### [To do]
The expected answer is a single number, namely how many lines in the data below hold the word "psnTime".

=-=-=

-- ==== Sys2Proof/Machine/Table.lean ====
section
/-! DEFINITION. The table engine: descriptors (R457, R458), buckets and hashes (R459–R461), PROBE,
INSERT with displacement and DELETE (R462–R467), locks (R468–R470), poison and fences (R471, R472),
table commands (R474, R475) and emptying (R476). -/

namespace Sys2Proof.Machine

/-! ### Descriptors -/

/-- A table's attributes (R457). -/
structure Desc where
  valid : Bool
  rgn : Nat
  off : Nat
  bsize : Nat
  log2nb : Nat
  keylen : Nat
  reslen : Nat
  init : Bool
  seed : List Nat
  deriving DecidableEq, Repr

def State.desc (s : State) (t : Nat) : Desc where
  valid := s.on (Fd.TBL_D_CFG_VALID t)
  rgn := s.rd (Fd.TBL_D_CFG_RGN t)
  off := s.rd (Fd.TBL_D_BASE_OFFSET t)
  bsize := s.rd (Fd.TBL_D_CFG_BSIZE t)
  log2nb := s.rd (Fd.TBL_D_CFG_LOG2NB t)
  keylen := s.rd (Fd.TBL_D_CFG_KEYLEN t)
  reslen := s.rd (Fd.TBL_D_CFG_RESLEN t)
  init := s.on (Fd.TBL_D_CFG_INIT t)
  seed := (List.range 4).map fun k => s.rd (Fd.TBL_D_SEED_SEED t k)

/-- The staged entry (R480). -/
def State.descStaged (s : State) : Desc where
  valid := s.on Fd.TBL_STG_CFG_VALID
  rgn := s.rd Fd.TBL_STG_CFG_RGN
  off := s.rd Fd.TBL_STG_BASE_OFFSET
  bsize := s.rd Fd.TBL_STG_CFG_BSIZE
  log2nb := s.rd Fd.TBL_STG_CFG_LOG2NB
  keylen := s.rd Fd.TBL_STG_CFG_KEYLEN
  reslen := s.rd Fd.TBL_STG_CFG_RESLEN
  init := s.on Fd.TBL_STG_CFG_INIT
  seed := (List.range 4).map fun k => s.rd (Fd.TBL_STG_SEED_SEED k)

/-- Bucket size B, buckets NB, way size W (R457, R459). -/
def Desc.bytes (d : Desc) : Nat := 64 * 2 ^ d.bsize

def Desc.nb (d : Desc) : Nat := 2 ^ d.log2nb

def Desc.way (d : Desc) : Nat := (d.bytes - 16) / 4

/-- The table base and its footprint (R457, R458). -/
def State.tblBase (s : State) (d : Desc) : Nat := (s.rgn d.rgn).start + 256 * d.off

def State.tblSpan (s : State) (d : Desc) : Nat × Nat := (s.tblBase d, d.nb * d.bytes)

/-- The table lies in the Crema window (R481). -/
def State.pinned (s : State) (d : Desc) : Bool := d.valid && (s.rgn d.rgn).win == 1

/-- The valid descriptors, in ascending order. -/
def State.tables (s : State) : List Nat :=
  s.regs.filterMap fun e =>
    if Ra.TBL_D_CFG 0 ≤ e.1 ∧ e.1 ≤ Ra.TBL_D_CFG 255 ∧ e.1 % 32 = 0 ∧ bit e.2.toNat 31 then
      some ((e.1 - Ra.TBL_D_CFG 0) / 32) else none

/-- The configuration check of R458 on descriptor `d` as table `t`: none, or the RESULT of R480 for
what fails (5 REGION, 6 RANGE, 7 OVERLAP, 8 WAY_SIZE; judged in that order, assumption 20). -/
def State.descCheck (s : State) (t : Nat) (d : Desc) : Option Nat :=
  let r := s.rgn d.rgn
  let sp := s.tblSpan d
  if !r.valid ∨ r.kind ≠ kTABLE then some 5
  else if 2 < d.bsize ∨ d.log2nb < 4 ∨ 28 < d.log2nb ∨ d.keylen = 0 ∨ 48 < d.keylen ∨ 16 < d.reslen ∨
      r.stop < sp.1 + sp.2 then some 6
  else if s.tables.any fun u => u != t && overlap sp (s.tblSpan (s.desc u)) then some 7
  else if d.way < d.keylen + d.reslen then some 8
  else none

/-! ### Hash (R460) -/

/-- First choice, second choice and fingerprint of a key. -/
def Desc.hash (d : Desc) (key : List Byte) : Nat × Nat × Nat :=
  let x := Config.sm3 (d.seed.flatMap (leBytes 4) ++ key)
  let h1 := x % 2 ^ 64 % d.nb
  let h2 := x / 2 ^ 64 % 2 ^ 64 % d.nb
  (h1, if h2 = h1 then Nat.xor h1 1 else h2, bits x 135 128)

/-! ### Buckets (R459, R461) -/

def wayValid (b : List Byte) (w : Nat) : Bool := bit (nth 0 b w).toNat 0

def wayFp (b : List Byte) (w : Nat) : Nat := (nth 0 b (4 + w)).toNat

/-- The W bytes of a way. -/
def Desc.wayBytes (d : Desc) (b : List Byte) (w : Nat) : List Byte := (b.drop (16 + d.way * w)).take d.way

/-- The way that holds a key, if any (R461). -/
def Desc.find (d : Desc) (b key : List Byte) (fp : Nat) : Option Nat :=
  (List.range 4).find? fun w => wayValid b w && wayFp b w == fp && (d.wayBytes b w).take d.keylen == key

/-- The lowest free way. -/
def freeWay (b : List Byte) : Option Nat := (List.range 4).find? fun w => !wayValid b w

/-- A bucket with bytes replaced from an offset. -/
def splice (b : List Byte) (off : Nat) (x : List Byte) : List Byte :=
  b.take off ++ x ++ b.drop (off + x.length)

/-- A way written: FLAGS, FP and its bytes. -/
def Desc.setWay (d : Desc) (b : List Byte) (w flags fp : Nat) (x : List Byte) : List Byte :=
  splice (splice (splice b w [BitVec.ofNat 8 flags]) (4 + w) [BitVec.ofNat 8 fp]) (16 + d.way * w)
    ((List.range d.way).map fun i => nth 0 x i)

/-- The FLAGS, FP and bytes of a way, as one list. -/
def Desc.entry (d : Desc) (b : List Byte) (w : Nat) : List Byte :=
  nth 0 b w :: nth 0 b (4 + w) :: d.wayBytes b w

/-- The bucket is being moved and lies below the copy point (R475): the copy's RGN and OFFSET. -/
def State.movedTo (s : State) (t b : Nat) : Option (Nat × Nat) :=
  match s.tbl.cmd with
  | some (3, u, cp, r, o) => if u = t ∧ b < cp then some (r, o) else none
  | _ => none

/-- The address at which a bucket is served (R457, R475). -/
def State.bucketAddr (s : State) (t b : Nat) : Nat :=
  let d := s.desc t
  match s.movedTo t b with
  | some (r, o) => (s.rgn r).start + 256 * o + d.bytes * b
  | none => s.tblBase d + d.bytes * b

/-- A bucket as delivered, and whether any line of it is poisoned (R471). -/
def State.readBucket (s : State) (t b : Nat) : State × List Byte × Bool :=
  s.memReadN (s.bucketAddr t b) (s.desc t).bytes 14

/-- A bucket is written whole, for the mirror too (R467, R473): DELETE's charge of 3 × B is two buckets read and one
written. -/
def State.writeBucketAt (s : State) (id a : Nat) (new : List Byte) : State :=
  (List.range (new.length / 64)).foldl (fun s i => s.engineWrite id (a + 64 * i) 14 ((new.drop (64 * i)).take 64) false) s

/-- The bucket is in a fenced channel group or Crema bank (R472). -/
def State.bucketFenced (s : State) (t b : Nat) : Bool :=
  (List.range ((s.desc t).bytes / 64)).any fun i => s.lineFenced (s.bucketAddr t b + 64 * i)

/-! ### Locks (R468, R470) -/

/-- The table and bucket a line lies in, if any: the served footprints, and while a table moves both
of its footprints. -/
def State.bucketOf (s : State) (a : Nat) : Option (Nat × Nat) :=
  s.tables.findSome? fun t =>
    let d := s.desc t
    let sp := s.tblSpan d
    if sp.1 ≤ a ∧ a < sp.1 + sp.2 then some (t, (a - sp.1) / d.bytes)
    else match s.tbl.cmd with
      | some (3, u, _, r, o) =>
        let b := (s.rgn r).start + 256 * o
        if u = t ∧ b ≤ a ∧ a < b + sp.2 then some (t, (a - b) / d.bytes) else none
      | _ => none

/-- Host line accesses in flight: in the fabric, a read queue or a merge buffer. -/
def State.hostAccs (s : State) : List Acc :=
  (s.fabric ++ s.pcs.flatMap fun e => e.2.rq ++ e.2.mb).filter fun a => a.ini ≤ 12

/-- The bucket locks that line accesses in flight hold: bucket and whether exclusive (R470). -/
def State.lineLocks (s : State) : List ((Nat × Nat) × Bool) :=
  s.hostAccs.filterMap fun a => (s.bucketOf (64 * a.line)).map fun b => (b, a.kind != .read)

/-- Lock entries in use (R479). -/
def State.locksUsed (s : State) : Nat := (s.lineLocks.map (·.1)).eraseDups.length

/-- A lock on a bucket can be taken (R468). -/
def State.lockFree (s : State) (b : Nat × Nat) (excl : Bool) : Bool :=
  let l := s.lineLocks
  !(l.any fun e => e.1 == b && (excl || e.2)) &&
    (l.any (fun e => e.1 == b) || decide (s.locksUsed < 1024))

/-- Line accesses enter the fabric, or wait for their bucket's lock (R470). -/
def State.present (s : State) (a : Acc) : State :=
  match s.bucketOf (64 * a.line) with
  | some b =>
    if s.lockFree b (a.kind != .read) ∧ !(s.tbl.waiting.any fun w => s.bucketOf (64 * w.line) == some b) then
      { s with fabric := s.fabric ++ [a] }
    else { s with tbl := { s.tbl with waiting := s.tbl.waiting ++ [a] } }
  | none => { s with fabric := s.fabric ++ [a] }

/-! ### Counts and events -/

def State.entries (s : State) (t : Nat) : Int := Tab.get (fun _ => 0) s.tbl.count t

/-- A poisoned bucket found (R471). -/
def State.bucketPoison (s : State) (t b : Nat) : State :=
  let s := s.count Fd.TBL_PSN_CNT_COUNT Fd.TBL_PSN_CNT_OVF 1
  if rateOk (Tab.get (fun _ => 0) s.tbl.psnTime t) s.clk.time msTicks then
    { s with tbl := { s.tbl with
      psnTime := Tab.put (fun _ => 0) s.tbl.psnTime t (s.clk.time + 1) } }.raise 184 1 (t + b * 256)
  else s

/-- The engine's count of entries changes; TBL_LOAD_HIGH once until the count falls below
(R478, R481). -/
def State.addEntry (s : State) (t b : Nat) (n : Int) : State :=
  let c := s.entries t + n
  let th := s.rd (Fd.TBL_D_LOAD_LOAD_TH t)
  let mark : Int := th * 4 * (s.desc t).nb
  let isHigh := decide (th ≠ 0) && decide (mark < 256 * c)
  let was := decide (t ∈ s.tbl.high)
  let s := { s with tbl := { s.tbl with
    count := Tab.put (fun _ => 0) s.tbl.count t c
    high := if isHigh then (if was then s.tbl.high else t :: s.tbl.high)
      else if 256 * c < mark ∨ th = 0 then s.tbl.high.filter (· != t) else s.tbl.high } }
  if isHigh ∧ !was then s.raise 188 1 (t + b * 256) else s

/-- TBL_CMD ends (R474, R478). -/
def State.cmdDone (s : State) (t op result : Nat) : State :=
  (s.wr Fd.TBL_CMD_RESULT result).raise 187 1 (t + op * 256 + result * 4096)

/-! ### Operations -/

/-- TID of a table request. -/
def Txn.tid (t : Txn) : Nat := t.head.spec % 256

=-=-=

### [Reply]
2